Infrastructure development
Acknowledging that up to 60% of Africa’s energy mix will still be fossil fuel driven by 2040, Anibor Kragha, Executive Secretary of the African Refiners and Distributors Association highlighted the need to invest more heavily in downstream infrastructure.
Kragha offered three recommendations to expand downstream infrastructure, strengthen regional trade and bolster energy security.
“The first is coordinated, harmonised, regional regulations – it is critical to do this. If you don’t have harmonised regulations, you won’t have harmonised markets. Secondly, you need market-based pricing and products. Lastly, you must focus on infrastructure to minimise supply chain risks. We use trucks but we should be using rails, optimising ports and such,” he said.
Sonangol has committed to expanding downstream infrastructure as a top priority. The company is prioritising investments in refining, distribution and port infrastructure to strengthen regional trade.
Three new refining projects are currently under construction, namely the 60,000 barrel per day (BPD) Cabinda project – starting operations this year -; the 100,000 BPD Soyo Refinery and the 200,000 BPD Lobito Refinery. Other projects include the Barra do Dande Ocean Terminal.
According to Mauro Graça, CEO, Sonangol Distribution and Marketing, “This will not only allow us to be self-sufficient in storage capacity but allow us to fulfil our strategic reserves.
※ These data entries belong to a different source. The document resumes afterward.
/-- An archive write goes to slot `i` with ordinal `o`: slot 0 with ordinal 0 when no claim passes, and else the slot after the
newest, with the next ordinal (R137). Where the ordinals single out no newest slot the choice is free (log 9). -/
def writeGoesTo (slots : Vector ArchSlot 4) (i : Fin 4) (o : Byte) : Prop :=
  ((∀ j, claimOrd (vget slots j) = none) → i = 0 ∧ o = 0) ∧
    ∀ n a, newestWith slots n a → (∀ m b, newestWith slots m b → m = n) → i = n + 1 ∧ o = a + 1

/-- What a reset makes of the archive: a write cut off leaves its slot INVALID, without an ordinal or with its own, and every
other slot as it was; an erasure cut off leaves each slot EMPTY, as it was, or INVALID; otherwise every slot is kept (R137,
R139; log 7). -/
def archiveAfterReset (s t : State) : Prop :=
  (∀ e k, s.nv.cur = some (.archWrite e, k) →
    ∃ i o, writeGoesTo s.arch.slots i o ∧
      (readSlot (vget t.arch.slots i) = .invalid none ∨ readSlot (vget t.arch.slots i) = .invalid (some o)) ∧
      ∀ j, j ≠ i → vget t.arch.slots j = vget s.arch.slots j) ∧
    (∀ k, s.nv.cur = some (.erase, k) →
      ∀ j, readSlot (vget t.arch.slots j) = .empty ∨ vget t.arch.slots j = vget s.arch.slots j ∨
        ∃ o, readSlot (vget t.arch.slots j) = .invalid o) ∧
    ((∀ e k, s.nv.cur ≠ some (.archWrite e, k)) → (∀ k, s.nv.cur ≠ some (.erase, k)) → t.arch.slots = s.arch.slots)

/-- What a reset makes of nonvolatile memory: a bank being committed is ERASED or DAMAGED, every other bank is kept (R152,
R161), and the archive is as `archiveAfterReset` says. -/
def nvAfterReset (s t : State) : Prop :=
  (∀ b, committing b s = false → bankOf b t.prof = bankOf b s.prof) ∧
    (∀ b, committing b s = true → bankUnusable b t) ∧ archiveAfterReset s t

/-- A reset of this kind has begun (R165). -/
def resetBegun (kind : ResetKind) (s t : State) : Prop :=
  t.clk = resetClk (.inReset kind) kind ∧ volatileInitial t ∧ nvAfterReset s t ∧ t.pending = s.pending

/-- The retained domain when a PIN or SOFT reset has begun (R166). -/
def latchedRetained (s : State) : Retained :=
  { sticky := s.ret.sticky, resets := satInc s.ret.resets,
    latch := some { prior := s.sup.state, level := s.ack.level, first := s.sup.first, jseq := s.jrn.seq } }

/-! ### Dispatch -/

/-- A self-test run in progress has been aborted; without one the self-test is as it was (R170). -/
def runAborted (s t : State) : Prop :=
  t.st = if selftestRunning s then { s.st with result := .aborted } else s.st

/-- The episode counter after a dispatch that leaves NORMAL or stays in its episode (R80). -/
def episodeAfter (s : State) : Word := if s.sup.state = .normal then s.sup.episode + 1 else s.sup.episode

/-- The first source after a dispatch that leaves NORMAL or stays in its episode (R80). -/
def firstAfter (o : Occ) (s : State) : Option SrcId := if s.sup.state = .normal then some o.src else s.sup.first

/-- A dispatch from NORMAL or ALERT into SAFE, by a CRITICAL or by an ALARM that exhausts the Alarm List (R80, R82, R87, R90, R91,
R92, R100, R101). -/
def dispatchedIntoSafe (exhausted : Bool) (o : Occ) (s t : State) : Prop :=
  onlyParts supParts s t ∧ runAborted s t ∧ t.ret = s.ret ∧ t.wd = s.wd ∧
    t.sup =
      { s.sup with
        state := .safe, alarms := [], episode := episodeAfter s, first := firstAfter o s, cause := some o.src
        fullCount := if exhausted then satInc s.sup.fullCount else s.sup.fullCount
        active := mergeActive o.plan (planOf s o.plan) emptyPlan
        dwell := some (addTicks s.now (tenMsTicks (planOf s o.plan).dwell))
        hostReset := requestPulse (planOf s o.plan) s.now s.sup.hostReset
        powerCut := requestCut (planOf s o.plan) s.now s.sup.powerCut } ∧
    t.ack = { s.ack with req :=
      if (planOf s o.plan).ack = true ∧ (planOf s o.plan).pwrCut = false then some (newRequest (s.jrn.seq + 1) s t)
      else s.ack.req } ∧
    t.out = { s.out with epMin := mergeEpMin (planOf s o.plan) s.prof.running.ep.min s.now s.out.epMin } ∧
    sessionAborted (storeUnlocked s) s t ∧ t.nv = nvAfterAbort s ∧
    journaled ([.raise o.src o.cls o.injected o.promoted exhausted o.node o.detail, .state s.sup.state .safe] ++
      if sessionOpen s then [.session .abort] else []) (s.setSup { s.sup with episode := episodeAfter s }) t

/-- Entry `x` of the Alarm List expires before entry `y`, or with it and has the lower source number (R85). -/
def alarmFirst (x y : Alarm) : Prop :=
  x.expiry = y.expiry ∧ x.src.val < y.src.val ∨ x.expiry ≠ y.expiry ∧ isDue y.expiry x.expiry = true

/-- The dispatch of an ALARM from NORMAL or ALERT that finds room in the Alarm List (R80, R82, R85). -/
def dispatchedToAlert (o : Occ) (s t : State) : Prop :=
  onlyParts [.sup, .jrn, .prof, .st] s t ∧ runAborted s t ∧
    t.sup =
      { s.sup with
        state := .alert, alarms := t.sup.alarms, episode := episodeAfter s, first := firstAfter o s } ∧
    (∃ before after : List Alarm,
      s.sup.alarms = before ++ after ∧
        t.sup.alarms = before ++
          { src := o.src, expiry := addTicks s.now (o.alarmTime.toNat * 10), plan := o.plan } :: after ∧
        (∀ y ∈ before,
          ¬ alarmFirst { src := o.src, expiry := addTicks s.now (o.alarmTime.toNat * 10), plan := o.plan } y) ∧
        ∀ y, after.head? = some y →
          alarmFirst { src := o.src, expiry := addTicks s.now (o.alarmTime.toNat * 10), plan := o.plan } y) ∧
    t.prof = (if s.sup.state = .normal then (cancelUnlock s).prof else s.prof) ∧
    journaled ([.raise o.src .alarm o.injected o.promoted false o.node o.detail] ++
      if s.sup.state = .normal then [.state .normal .alert] else []) (s.setSup { s.sup with episode := episodeAfter s }) t

/-- The dispatch of a CRITICAL in SAFE, before any escalation: its plan is merged, a request is created when none is pending, the
plan's effective ACK is yes and no plan merged so far cuts the power, and an open session is aborted (R83, R91, R92, R100, R146,
R159). -/
def dispatchedInSafe (o : Occ) (s t : State) : Prop :=
  onlyParts [.sup, .out, .ack, .jrn, .prof, .nv, .free, .st] s t ∧ runAborted s t ∧
    t.sup =
      { s.sup with
        active := mergeActive o.plan (planOf s o.plan) s.sup.active
        dwell := mergeDwell (planOf s o.plan) s.now s.sup.dwell
        hostReset := requestPulse (planOf s o.plan) s.now s.sup.hostReset
        powerCut := requestCut (planOf s o.plan) s.now s.sup.powerCut } ∧
    t.ack = { s.ack with req :=
      if s.ack.req = none ∧ (planOf s o.plan).ack = true ∧ (planOf s o.plan).pwrCut = false ∧
          s.sup.active.pwrCut = false then some (newRequest s.jrn.seq s t)
      else s.ack.req } ∧
    t.out = { s.out with epMin := mergeEpMin (planOf s o.plan) s.prof.running.ep.min s.now s.out.epMin } ∧
    sessionAborted s.prof s t ∧ t.nv = nvAfterAbort s ∧
    journaled ([.raise o.src .critical o.injected o.promoted false o.node o.detail] ++
      if sessionOpen s then [.session .abort] else []) s t

/-! ### An APPLY, block by block -/

/-- R31: a fault line whose POLARITY or MODE changes starts afresh, and every other one is untouched. -/
def linesApplied (old new : Profile) (s t : State) : Prop :=
  ∀ i,
    ((vget old.fl i).activeHigh ≠ (vget new.fl i).activeHigh ∨ (vget old.fl i).mode ≠ (vget new.fl i).mode →
      vget t.fl i = { (vget s.fl i) with state := .inactive, count := 0, hold := .none }) ∧
    ((vget old.fl i).activeHigh = (vget new.fl i).activeHigh → (vget old.fl i).mode = (vget new.fl i).mode →
      vget t.fl i = vget s.fl i)

/-- R39: a channel that is disabled enters DISARMED, one that is enabled enters ARMING, and one that stays enabled under another
EDGE, MIN or MAX enters ARMING from ARMING and RUNNING, keeping its reference; every other one is untouched. -/
def channelsApplied (old new : Profile) (s t : State) : Prop :=
  ∀ i,
    let c := vget old.hb i
    let c' := vget new.hb i
    let u := vget s.hb i
    (c.enable = true → c'.enable = false → vget t.hb i = { u with state := .disarmed, counter := 0, ref := none }) ∧
    (c.enable = false → c'.enable = true → vget t.hb i = { u with state := .arming, counter := 0, ref := none }) ∧
    (c.enable = true → c'.enable = true → (c.edge ≠ c'.edge ∨ c.min ≠ c'.min ∨ c.max ≠ c'.max) →
      (u.state = .arming ∨ u.state = .running → vget t.hb i = { u with state := .arming, counter := 0 }) ∧
      (u.state = .frozen ∨ u.state = .disarmed → vget t.hb i = u)) ∧
    (c.enable = true → c'.enable = true → c.edge = c'.edge → c.min = c'.min → c.max = c'.max → vget t.hb i = u) ∧
    (c.enable = false → c'.enable = false → vget t.hb i = u)

/-- The values with which a disabled link stands: inbox, sets and Node Table empty, nothing pending or announced; the message in
flight, the counts of R51 and the sequence counter stay (R54). -/
def linkStopped (l l' : Link) : Prop :=
  l'.rx = .off (lineIdle l.rx) ∧ l'.inbox = [] ∧ l'.overrun = false ∧ l'.leaky = 0 ∧
    (∀ n, vget l'.nodes n = { lastSeq := none, nstate := .unknown, silence := 0 }) ∧
    (∀ k, vget l'.sets k = 0 ∧ vget l'.last k = none) ∧ l'.s44 = false ∧ l'.pendingTx = none ∧ l'.beacon = 0 ∧
    l'.announced = none ∧ l'.flight = l.flight ∧ l'.framing = l.framing ∧ l'.truncation = l.truncation ∧ l'.crc = l.crc ∧
    l'.malformed = l.malformed ∧ l'.foreign = l.foreign ∧ l'.dup = l.dup ∧ l'.gap = l.gap ∧ l'.txSeq = l.txSeq

/-- Node `n` is watched under the old configuration and no longer under the new one (R55). -/
def nodeLeaves (old new : LinkCfg) (n : Fin 8) : Bool := watched old n && !watched new n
With that project, we are not only thinking about Angola, but of the region. We are investing in 24,000 cubic metres in additional storage capacity. We also have a project to make a sea-line, so that larger ships can go to Cabinda to conduct operations.”
Angola’s focus on strengthening its port logistics will be instrumental in driving exports – both regionally and internationally. Sara Silva, Legal Compliance Manager at FAMAR, noted that maritime transport is imperative for global trade.
“It is proving to be the most cost-effective manner of transportation, allowing you to transport large volumes of cargo and reducing the cost per unit that you transport. It has the opportunity to connect markets, connecting Africa to the world,” she said.